◆ What needs to be done ◆
Nothing but the lines from the one containing "Table NF-8. -/" through the one containing "to R200) -/", both included, should be given again, each exactly as written below.

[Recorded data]
►

-- ==== Sys2Proof/Machine/NumFmt.lean ====
section
/-!
DEFINITION. The arithmetic of a tensor engine (`spec/07_number_formats.md`): element formats, the NUMFMT word and its
checks, flushed operands, exact products in groups of eight, the three accumulators, the output step, and the flags,
counts and tile status of a task.
-/
namespace Sys2Proof.Machine

/-! ### Element formats (R190 to R192) -/

/-- An element format (Table NF-1). -/
inductive ElFmt where
  | int (w : Nat)
  | flt (f : Fmt)
  | acc
deriving DecidableEq, Repr

/-- The format of a code; none for a reserved one. -/
def elFmt : Nat → Option ElFmt
  | 0 => some (.int 4)
  | 1 => some (.int 8)
  | 2 => some (.int 16)
  | 3 => some (.flt e4m3)
  | 4 => some (.flt e5m2)
  | 5 => some (.flt bf16)
  | 6 => some (.flt fp16)
  | 7 => some (.int 1)
  | 8 => some (.int 2)
  | 9 => some .acc
  | _ => none

/-- A floating-point format code. -/
def fmtFloat (k : Nat) : Bool := 3 ≤ k && k ≤ 6

/-- The width class of a code as bits per lane: 4, 8 or 16 (R195). -/
def fmtClass (k : Nat) : Nat :=
  match k with
  | 0 | 7 | 8 => 4
  | 1 | 3 | 4 => 8
  | _ => 16

/-- The bits an element takes in memory; an ACC element has 32, or 64 as a pair (R191, R203). -/
def elBits (k : Nat) (pair : Bool) : Nat :=
  match elFmt k with
  | some (.int w) => w
  | some (.flt f) => 1 + f.ebits + f.mbits
  | some .acc => if pair then 64 else 32
  | none => 0

/-- The value of an operand element and whether it was flushed (R192, R196). INT1 signed is −1 or +1. -/
def elValue (k : Nat) (sgn : Bool) (n : Nat) : FVal × Bool :=
  match elFmt k with
  | some (.int 1) => (.fin (if sgn then (if n % 2 = 0 then -1 else 1) else (n % 2 : Nat)), false)
  | some (.int w) => (.fin (if sgn then (toSigned w n : Rat) else ((n % 2 ^ w : Nat) : Rat)), false)
  | some (.flt f) => if f.subnormal n then (.fin 0, true) else (f.decode n, false)
  | _ => (.fin 0, false)

/-! ### The NUMFMT word (R193) -/

/-- Fields of a NUMFMT word (Table NF-2). -/
def nfA (w : Nat) : Nat := bits w 0 4
def nfSgnA (w : Nat) : Bool := bit w 4
def nfW (w : Nat) : Nat := bits w 8 4
def nfSgnW (w : Nat) : Bool := bit w 12
def nfO (w : Nat) : Nat := bits w 16 4
def nfSgnO (w : Nat) : Bool := bit w 20
def nfAccm (w : Nat) : Nat := bits w 21 2
def nfSclA (w : Nat) : Nat := bits w 23 2
def nfSclW (w : Nat) : Nat := bits w 25 2
def nfBias (w : Nat) : Bool := bit w 27
def nfSat (w : Nat) : Bool := bit w 28
def nfClip (w : Nat) : Bool := bit w 29
def nfInit (w : Nat) : Bool := bit w 30

/-- A finite bound rounded to a value of the output format that the device can produce, up or down (R207, R208). -/
def boundRat (f : Fmt) (up : Bool) (q : Rat) : FVal :=
  if q = 0 then .fin 0
  else
    let s := ilog2 q - f.mbits
    let k : Int := if up then (q * pow2 (-s)).ceil else (q * pow2 (-s)).floor
    let r := (k : Rat) * pow2 s
    if f.maxVal < r then (if up then .inf false else .fin f.maxVal)
    else if r < -f.maxVal then (if up then .fin (-f.maxVal) else .inf true)
    else if r ≠ 0 ∧ |r| < f.minNormal then
      .fin (if up then (if 0 < r then f.minNormal else 0) else (if 0 < r then 0 else -f.minNormal))
    else .fin r

/-- The limits of an integer format (Table NF-1). -/
def intMin (w : Nat) (sgn : Bool) : Int := if sgn then -(2 ^ (w - 1)) else 0
def intMax (w : Nat) (sgn : Bool) : Int := if sgn then 2 ^ (w - 1) - 1 else 2 ^ w - 1

/-- An integer bound rounded inward to a value of the output format; an infinity where the format has none on that side. -/
def boundInt (ow : Nat) (sgn up : Bool) (v : FVal) : FVal :=
  let mn := intMin ow sgn
  let mx := intMax ow sgn
  match v with
  | .nan => .nan
  | .inf neg => if up then (if neg then .fin mn else .inf false) else (if neg then .inf true else .fin mx)
  | .fin q =>
    let z := if up then q.ceil else q.floor
    if z < mn then (if up then .fin mn else .inf true)
    else if mx < z then (if up then .inf false else .fin mx)
    else .fin z

/-- A clip bound rounded inward to the output format (R208): an infinity stays one where the format has it. -/
def clipBound (w : Nat) (up : Bool) (n : Nat) : FVal :=
  match elFmt (nfO w), f32 n with
  | some (.flt f), .fin q => boundRat f up q
  | some (.flt f), .inf neg =>
    if f.ieee || neg != up then .inf neg else .fin (if neg then -f.maxVal else f.maxVal)
  | some (.int ow), v => boundInt ow (nfSgnO w) up v
  | _, v => v

/-- A NUMFMT word that breaks Table NF-3, clip bounds aside. -/
def numfmtBad (w : Nat) : Bool :=
  bits w 5 3 != 0 || bits w 13 3 != 0 || bit w 31 || 9 < nfA w || 9 < nfW w || 9 < nfO w || nfAccm w == 3 || nfSclA w == 3 ||
    nfSclW w == 3 || nfA w == 9 || nfW w == 9 || nfA w == 7 || nfA w == 8 || nfO w == 7 || nfO w == 8 ||
    (fmtFloat (nfA w) && !nfSgnA w) || (fmtFloat (nfW w) && !nfSgnW w) || (fmtFloat (nfO w) && !nfSgnO w) ||
    (nfAccm w == 0 && (fmtFloat (nfA w) || fmtFloat (nfW w))) || (nfAccm w == 0 && (nfSclA w == 1 || nfSclW w == 1)) ||
    (nfO w == 9 && (nfBias w || nfClip w))

/-- Clip bounds that are refused: a NaN, or with CLIP_EN an empty range after inward rounding (R208, Table NF-3). -/
def clipBad (w lo hi : Nat) : Bool :=
  f32 lo == .nan || f32 hi == .nan || (nfClip w && flt (clipBound w false hi) (clipBound w true lo))

/-! ### Flags -/

/-- The four flags of Table NF-8. -/
structure Flags where
  ofl : Bool := false
  ufl : Bool := false
  nx : Bool := false
  nv : Bool := false
deriving DecidableEq, Repr

/-- The flags raised by either of two steps. -/
def Flags.or (a b : Flags) : Flags := ⟨a.ofl || b.ofl, a.ufl || b.ufl, a.nx || b.nx, a.nv || b.nv⟩

/-- The flags as bits: OF, UF, NX, NV from bit 0. -/
def Flags.toNat (a : Flags) : Nat :=
  (if a.ofl then 1 else 0) + (if a.ufl then 2 else 0) + (if a.nx then 4 else 0) + (if a.nv then 8 else 0)

/-- NV alone. -/
def flagNv : Flags := { nv := true }

/-! ### Exact steps on values -/

/-- An exact product; ∞ × 0 is NaN with NV (R199). -/
def mulExact : FVal → FVal → FVal × Flags
  | .nan, _ => (.nan, {})
  | _, .nan => (.nan, {})
  | .inf a, .inf b => (.inf (a != b), {})
  | .inf a, .fin b => if b = 0 then (.nan, flagNv) else (.inf (a != decide (b < 0)), {})
  | .fin a, .inf b => if a = 0 then (.nan, flagNv) else (.inf (b != decide (a < 0)), {})
  | .fin a, .fin b => (.fin (a * b), {})

/-- An exact sum; +∞ plus −∞ is NaN with NV (R199, R201). -/
def addExact : FVal → FVal → FVal × Flags
  | .nan, _ => (.nan, {})
  | _, .nan => (.nan, {})
  | .inf a, .inf b => if a = b then (.inf a, {}) else (.nan, flagNv)
  | .inf a, .fin _ => (.inf a, {})
  | .fin _, .inf b => (.inf b, {})
  | .fin a, .fin b => (.fin (a + b), {})

/-- RNE to FP32 as R201 says: beyond the range ±∞ and OF, below the smallest normal +0 and UF, NX when the rounding changes
the value. -/
def rne32 : FVal → FVal × Flags
  | .fin q =>
    let r := fp32.roundRat q false
    let nx := r != q
    if fp32.maxVal < |r| then (.inf (r < 0), { ofl := true, nx := nx })
    else if r ≠ 0 ∧ |r| < fp32.minNormal then (.fin 0, { ufl := true, nx := nx })
    else (.fin r, { nx := nx })
  | v => (v, {})

/-! ### Groups (R197 to R200) -/

/-- A rational truncated toward zero to a multiple of a power of 2. -/
def truncTo (s : Int) (q : Rat) : Rat :=
  let k := |q| * pow2 (-s)
  (if q < 0 then -1 else 1) * ((k.floor : Int) : Rat) * pow2 s

/-- The exact values of finite products. -/
def finParts (ps : List FVal) : List Rat := ps.filterMap fun p => match p with | .fin q => some q | _ => none

/-- The sum of the products of one group (R198, R199): a floating group is aligned to 48 bits, the leading bit of the
largest product at bit 43. -/
def groupSum (floating : Bool) (ps : List FVal) : FVal × Flags :=
  if ps.contains .nan then (.nan, {})
  else if ps.contains (.inf true) && ps.contains (.inf false) then (.nan, flagNv)
  else if ps.contains (.inf true) then (.inf true, {})
  else if ps.contains (.inf false) then (.inf false, {})
  else
    let qs := finParts ps
    let nz := qs.filter (· ≠ 0)
    if !floating || nz.isEmpty then (.fin qs.sum, {})
    else
      let e := (nz.map ilog2).foldl max (ilog2 (nz.headD 1))
      let ts := qs.map (truncTo (e - 43))
      (.fin ts.sum, { nx := ts != qs })

/-- A fine scale (Table NF-5): skipped, NaN, or its value. -/
inductive Fine where
  | skip | nan
  | val (q : Rat)
deriving DecidableEq, Repr

/-- The fine scale of a byte. -/
def fineOf (n : Nat) : Fine :=
  let e := bits n 3 5
  if e = 0 then .skip else if e = 31 then .nan
  else .val (pow2 ((e : Int) - 15) * (1 + (bits n 0 3 : Nat) / 8))

/-- A group's contribution after its fine scales (R200). DEDUCED: a skipped block contributes zero whatever the other
operand's fine scale is. -/
def contribution (floating : Bool) (ps : List (FVal × Flags)) (fa fw : Fine) : FVal × Flags :=
  match fa, fw with
  | .skip, _ => (.fin 0, {})
  | _, .skip => (.fin 0, {})
  | .nan, _ => (.nan, flagNv)
  | _, .nan => (.nan, flagNv)
  | .val a, .val b =>
    let (g, f) := groupSum floating (ps.map Prod.fst)
    ((mulExact g (.fin (a * b))).1, (ps.map Prod.snd).foldl Flags.or f)

/-! ### Accumulators (R194, R201 to R203) -/

/-- An accumulator: INT32 with whether it is held at a limit, FP32, or a pair. -/
inductive Accum where
  | i32 (v : Int) (held : Bool)
  | f32 (v : FVal)
  | pair (hi lo : FVal)
deriving DecidableEq, Repr

/-- The accumulator's value. -/
def Accum.value : Accum → FVal
  | .i32 v _ => .fin v
  | .f32 v => v
  | .pair (.fin a) (.fin b) => .fin (a + b)
  | .pair hi _ => hi

/-- It saturated. -/
def Accum.held : Accum → Bool
  | .i32 _ h => h
  | _ => false

/-- A contribution in pair mode (R202): every rounding flushes and raises UF as R201 says, and so does lo itself, so that no
accumulator is subnormal. -/
def pairJoin (hi lo g : FVal) : Accum × Flags :=
  let (ghi, f1) := rne32 g
  let (x, f2) := addExact hi ghi
  let (s, f3) := rne32 x
  let fl := (f1.or f2).or f3
  match s, x, ghi, g, lo with
  | .fin sv, .fin xv, .fin gv, .fin q, .fin l =>
    let (u, f4) := rne32 (.fin (l + (q - gv)))
    let uv := match u with | .fin v => v | _ => 0
    let (t, f5) := rne32 (.fin (uv + (xv - sv)))
    let tv := match t with | .fin v => v | _ => 0
    let (h, f6) := rne32 (.fin (sv + tv))
    let fl := ((fl.or f4).or f5).or f6
    match h with
    | .fin hv =>
      let (l, f7) := rne32 (.fin (tv - (hv - sv)))
      (.pair h l, fl.or f7)
    | _ => (.pair h (.fin 0), fl)
  | _, _, _, _, _ => (.pair s (.fin 0), fl)

/-- A contribution joins the accumulator. -/
def Accum.join (a : Accum) (g : FVal) : Accum × Flags :=
  match a with
  | .i32 v held =>
    if held then (a, {})
    else match g with
      | .fin q =>
        let s := v + q.num
        if 2 ^ 31 - 1 < s then (.i32 (2 ^ 31 - 1) true, { ofl := true })
        else if s < -(2 ^ 31) then (.i32 (-(2 ^ 31)) true, { ofl := true })
        else (.i32 s false, {})
      | _ => (a, {})
  | .f32 v =>
    let (x, f) := addExact v g
    let (r, f') := rne32 x
    (.f32 r, f.or f')
  | .pair hi lo => pairJoin hi lo g

/-- The start of an accumulator: 0, or a stored ACC element (R203). -/
def accStart (accm : Nat) (init : Option Nat) : Accum :=
  let n := init.getD 0
  match accm with
  | 0 => .i32 (toSigned 32 n) false
  | 1 => .f32 (f32 (n % 2 ^ 32))
  | _ => .pair (f32 (n % 2 ^ 32)) (f32 (n / 2 ^ 32 % 2 ^ 32))

/-- An accumulator written unconverted (R203, Table NF-6). -/
def Accum.encode : Accum → Nat
  | .i32 v _ => ofSigned 32 v
  | .f32 v => fp32.encode v
  | .pair hi lo => fp32.encode hi + 2 ^ 32 * fp32.encode lo

/-! ### One dot product -/

/-- A list in groups of eight. -/
def groups8 {α : Type} (l : List α) : List (List α) :=
  (List.range ((l.length + 7) / 8)).map fun j => (l.drop (8 * j)).take 8

/-- The dot product of an A row and a W column with their fine scales by block of 32, from a start (R197 to R202). -/
def dot (accm : Nat) (a w : List FVal) (fa fw : List Fine) (start : Accum) : Accum × Flags :=
  ((groups8 (a.zip w)).zipIdx).foldl
    (fun (st : Accum × Flags) (g : List (FVal × FVal) × Nat) =>
      let ps := g.1.map fun p => mulExact p.1 p.2
      let (c, f) := contribution (accm != 0) ps ((fa[g.2 / 4]?).getD (.val 1)) ((fw[g.2 / 4]?).getD (.val 1))
      let (acc, f') := st.1.join c
      (acc, (st.2.or f).or f'))
    (start, {})

/-! ### The output step (R205 to R209) -/

/-- What an output element is: its code, whether it saturated and whether it was flushed, its flags, and its value. -/
structure OutEl where
  code : Nat
  sat : Bool := false
  flushed : Bool := false
  fl : Flags := {}
  v : FVal
deriving DecidableEq, Repr

/-- Limit a value to the clip range; NaN passes (R208). -/
def clipTo (w lo hi : Nat) (v : FVal) : FVal :=
  if !nfClip w || v == .nan then v
  else
    let a := clipBound w true lo
    let b := clipBound w false hi
    if flt v a then a else if flt b v then b else v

◄

◆ Written answer ◆
/-- The four flags of Table NF-8. -/
structure Flags where
  ofl : Bool := false
  ufl : Bool := false
  nx : Bool := false
  nv : Bool := false
deriving DecidableEq, Repr

/-- The flags raised by either of two steps. -/
def Flags.or (a b : Flags) : Flags := ⟨a.ofl || b.ofl, a.ufl || b.ufl, a.nx || b.nx, a.nv || b.nv⟩

/-- The flags as bits: OF, UF, NX, NV from bit 0. -/
def Flags.toNat (a : Flags) : Nat :=
  (if a.ofl then 1 else 0) + (if a.ufl then 2 else 0) + (if a.nx then 4 else 0) + (if a.nv then 8 else 0)

/-- NV alone. -/
def flagNv : Flags := { nv := true }

/-! ### Exact steps on values -/

/-- An exact product; ∞ × 0 is NaN with NV (R199). -/
def mulExact : FVal → FVal → FVal × Flags
  | .nan, _ => (.nan, {})
  | _, .nan => (.nan, {})
  | .inf a, .inf b => (.inf (a != b), {})
  | .inf a, .fin b => if b = 0 then (.nan, flagNv) else (.inf (a != decide (b < 0)), {})
  | .fin a, .inf b => if a = 0 then (.nan, flagNv) else (.inf (b != decide (a < 0)), {})
  | .fin a, .fin b => (.fin (a * b), {})

/-- An exact sum; +∞ plus −∞ is NaN with NV (R199, R201). -/
def addExact : FVal → FVal → FVal × Flags
  | .nan, _ => (.nan, {})
  | _, .nan => (.nan, {})
  | .inf a, .inf b => if a = b then (.inf a, {}) else (.nan, flagNv)
  | .inf a, .fin _ => (.inf a, {})
  | .fin _, .inf b => (.inf b, {})
  | .fin a, .fin b => (.fin (a + b), {})

/-- RNE to FP32 as R201 says: beyond the range ±∞ and OF, below the smallest normal +0 and UF, NX when the rounding changes
the value. -/
def rne32 : FVal → FVal × Flags
  | .fin q =>
    let r := fp32.roundRat q false
    let nx := r != q
    if fp32.maxVal < |r| then (.inf (r < 0), { ofl := true, nx := nx })
    else if r ≠ 0 ∧ |r| < fp32.minNormal then (.fin 0, { ufl := true, nx := nx })
    else (.fin r, { nx := nx })
  | v => (v, {})

/-! ### Groups (R197 to R200) -/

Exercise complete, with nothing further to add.